With HSC results in the Eurobodalla has some Distinguished Achievers amoung the ranks of this year's states best. St Peter's Anglican College Broulee 34 students sat and recorded 8 DA' s (Distinguished Achievers) Carroll College Broulee - 54 students sat and recorded 7 DA’s (Distinguished Achievers) Batemans Bay High School - 57 students sat and recorded 5 DA’s (Distinguished Achievers) Narooma High School - 42 students sat and recorded 3 DA’s (Distinguished Achievers) Moruya High School - 59 students sat and recorded 3 DA’s (Distinguished Achievers) (source) Distinguished Achievers NOTE: HSC results are divided statistically into bands, from 1 (lowest) to 6 (highest) in a standard course, or from E1 to E4 in an extension course.
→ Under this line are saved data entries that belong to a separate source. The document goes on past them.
-- ==== Sys2Proof/Machine/Debug.lean ====
section
/-! DEFINITION. The debug port's instructions (R424 to R428, R475). -/

namespace Sys2Proof.Machine

open Sys2Proof

def Device.dbgUpd (f : Dbg → Dbg) (d : Device) : Device := { d with dbg := f d.dbg }

/-- R425: instructions of the boundary-scan register and BUSACC are available in OPEN and OPENED. -/
def tapOpen (d : Device) : Bool := dbgState d == 0 || dbgState d == 2

/-- R425, R426: CHAL and RESP are available in CLOSED. -/
def tapClosed (d : Device) : Bool := dbgState d == 1

/-- R427: the TAP leaves EXTEST. -/
def extestLeave (now : Nat) (d : Device) : Device :=
  if d.dbg.extest then raiseDbg 4 0 now (d.dbgUpd (fun x => { x with extest := false })) else d

/-- R425, R427: an instruction other than EXTEST takes over, with data register `dr`. -/
def tapInstr (ir : Byte) (dr : BitVec 128) (now : Nat) (d : Device) : Device :=
  (extestLeave now d).dbgUpd (fun x => { x with ir := ir, dr := dr })

/-- R471: the debug port's pins lie on bank 6; while it is unpowered nothing is shifted in. -/
def tapUp (f : Device → Device) (d : Device) : Device := if bitOf d.pwr.vioIn 6 then f d else d

/-- R425: BYPASS, and what an unavailable instruction does; its data register captures 0 (DEDUCED, log 63). -/
def tapBypass (now : Nat) (d : Device) : Device := tapInstr 0xFF 0 now d

/-- R425, R426: CHAL. -/
def tapChal (now : Nat) (d : Device) : Device :=
  if tapClosed d then tapInstr 0x10 (if d.dbg.exhausted then 0 else d.key.nonce) now d else tapBypass now d

/-- R421, R425, R426: RESP; a check draws a new nonce. -/
def tapResp (resp : BitVec 128) (now : Nat) (d : Device) : Device :=
  if tapClosed d then
    let d := tapInstr 0x11 resp now d
    if d.dbg.exhausted then d else drawNonce (checkResponse resp 0 now d)
  else tapBypass now d

/-- R425: the levels at the timing pins, in the order that log 63 chooses. -/
def pinLevels (d : Device) : List Bool := (fins 256).map (fun p => (d.chn.at (Fin.castLE (by decide) p)).pin.ball)

/-- R425: SAMPLE/PRELOAD: the pins are captured, and the register is loaded. -/
def tapSample (bsr : List Bool) (now : Nat) (d : Device) : Device :=
  if tapOpen d then (tapInstr 0x02 0 now d).dbgUpd (fun x => { x with bsr := bsr, sample := pinLevels d }) else tapBypass now d

/-- R427: EXTEST; its entry disarms the device. -/
def tapExtest (bsr : List Bool) (now : Nat) (d : Device) : Device :=
  if tapOpen d then
    let was := d.dbg.extest
    let d := d.dbgUpd (fun x => { x with ir := 0x00, bsr := bsr, extest := true })
    if was then d else raiseDbg 4 1 now (dropPermit 2 now d)
  else tapBypass now d

/-- R425: the BUSACC data register: the address and the write bit shifted in, with start; data; done and error. -/
def busReg (addr data : Word) (wr bad ended : Bool) : BitVec 128 :=
  BitVec.ofNat 128 (addr.toNat + 4294967296 * data.toNat + shB 64 wr + shB 65 true + shB 66 ended + shB 67 bad)

def busResult (x : BusJob) (bad : Bool) (v : Word) (d : Device) : Device :=
  d.dbgUpd (fun b => { b with
    acc := none, dr := busReg x.addr (match x.data with | some w => w | none => v) x.data.isSome bad true })

/-- R407, R425: a BUSACC access is tried: served, refused in its own data register, or held. Its write of EVC_MASK holds no
access of the host (R389). -/
def busServe (x : BusJob) (now : Nat) (c : Core) : Core :=
  let wait := c.dev.evc.maskWait
  match hostAccess x.addr.toNat x.data now c with
  | .ok v c => c.mapDev (fun d => busResult x false (w32 v) { d with evc := { d.evc with maskWait := wait } })
  | .err _ => c.mapDev (busResult x true 0)
  | .held c =>
    if holdOver (some x.at') now then c.mapDev (busResult x true 0)
    else c.mapDev (Device.dbgUpd (fun b => { b with
      acc := some x, dr := busReg x.addr (x.data.getD 0) x.data.isSome false false }))

/-- R405, R407: a held BUSACC access is tried again, after the host's. -/
def busRetry (now : Nat) (c : Core) : Core :=
  match c.dev.dbg.acc with | some x => busServe x now c | none => c

/-- R405, R425, R437: BUSACC; with start its access is made, after one of the host that waits for the same boundary. -/
def tapBusacc (addr data : Word) (wr start : Bool) (now : Nat) (c : Core) : Core :=
  if !tapOpen c.dev then c.mapDev (tapBypass now)
  else
    let c := c.mapDev (fun d => (extestLeave now d).dbgUpd (fun x => { x with ir := 0x20 }))
    let x : BusJob := ⟨addr, if wr then some data else none, now⟩
    if !start || c.dev.pwr.phase.num < 2 then c
    else if c.dev.hps.q.isEmpty then busServe x now c
    else c.mapDev (Device.dbgUpd (fun b => { b with
      acc := some x, dr := busReg x.addr (x.data.getD 0) x.data.isSome false false }))

/-- R407: an access held for 20 us is refused: the host's, which is recorded (R406), or that of BUSACC. -/
def accessTimeout (now : Nat) (d : Device) : Device :=
  let d :=
    match d.hps.q with
    | x :: _ => if holdOver d.hps.heldAt now then refuseHead x 6 now d else d
    | [] => d
  match d.dbg.acc with
  | some x => if holdOver (some x.at') now then busResult x true 0 d else d
  | none => d

/-! ## The commands -/

def execAccessTimeout (s : State) : Host.Outcome State Fault Refusal := s.runDev accessTimeout
/-- R425: the IDCODE register. -/
def execIdcode (s : State) : Host.Outcome State Fault Refusal := s.runDev (fun now => tapUp (tapInstr 0x01 0xB512_0A6B now))
def execBypass (s : State) : Host.Outcome State Fault Refusal := s.runDev (fun now => tapUp (tapBypass now))
def execChal (s : State) : Host.Outcome State Fault Refusal := s.runDev (fun now => tapUp (tapChal now))
def execResp (resp : BitVec 128) (s : State) : Host.Outcome State Fault Refusal := s.runDev (fun now => tapUp (tapResp resp now))
def execSamplePreload (bsr : List Bool) (s : State) : Host.Outcome State Fault Refusal := s.runDev (fun now => tapUp (tapSample bsr now))
def execExtest (bsr : List Bool) (s : State) : Host.Outcome State Fault Refusal := s.runDev (fun now => tapUp (tapExtest bsr now))
def execExtestExit (s : State) : Host.Outcome State Fault Refusal := s.runDev (fun now => tapUp (extestLeave now))
def execBusacc (addr data : Word) (wr start : Bool) (s : State) : Host.Outcome State Fault Refusal :=
  s.run (fun now c => if bitOf c.dev.pwr.vioIn 6 then tapBusacc addr data wr start now c else c)

end Sys2Proof.Machine
end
Students who achieve a band 6 or E4 result are recognised as Distinguished Achievers. This is equivalent to an HSC score of 90% or more. HSC Distinguished Achievers lists the students who achieved a result in the highest band (Band 6 or Band E4) for one or more courses.

Above: Reuben Ryan was one of the Moruya High School's top performers with an ATAR of 89 and two Band 6s, in Ancient History and Society and Culture.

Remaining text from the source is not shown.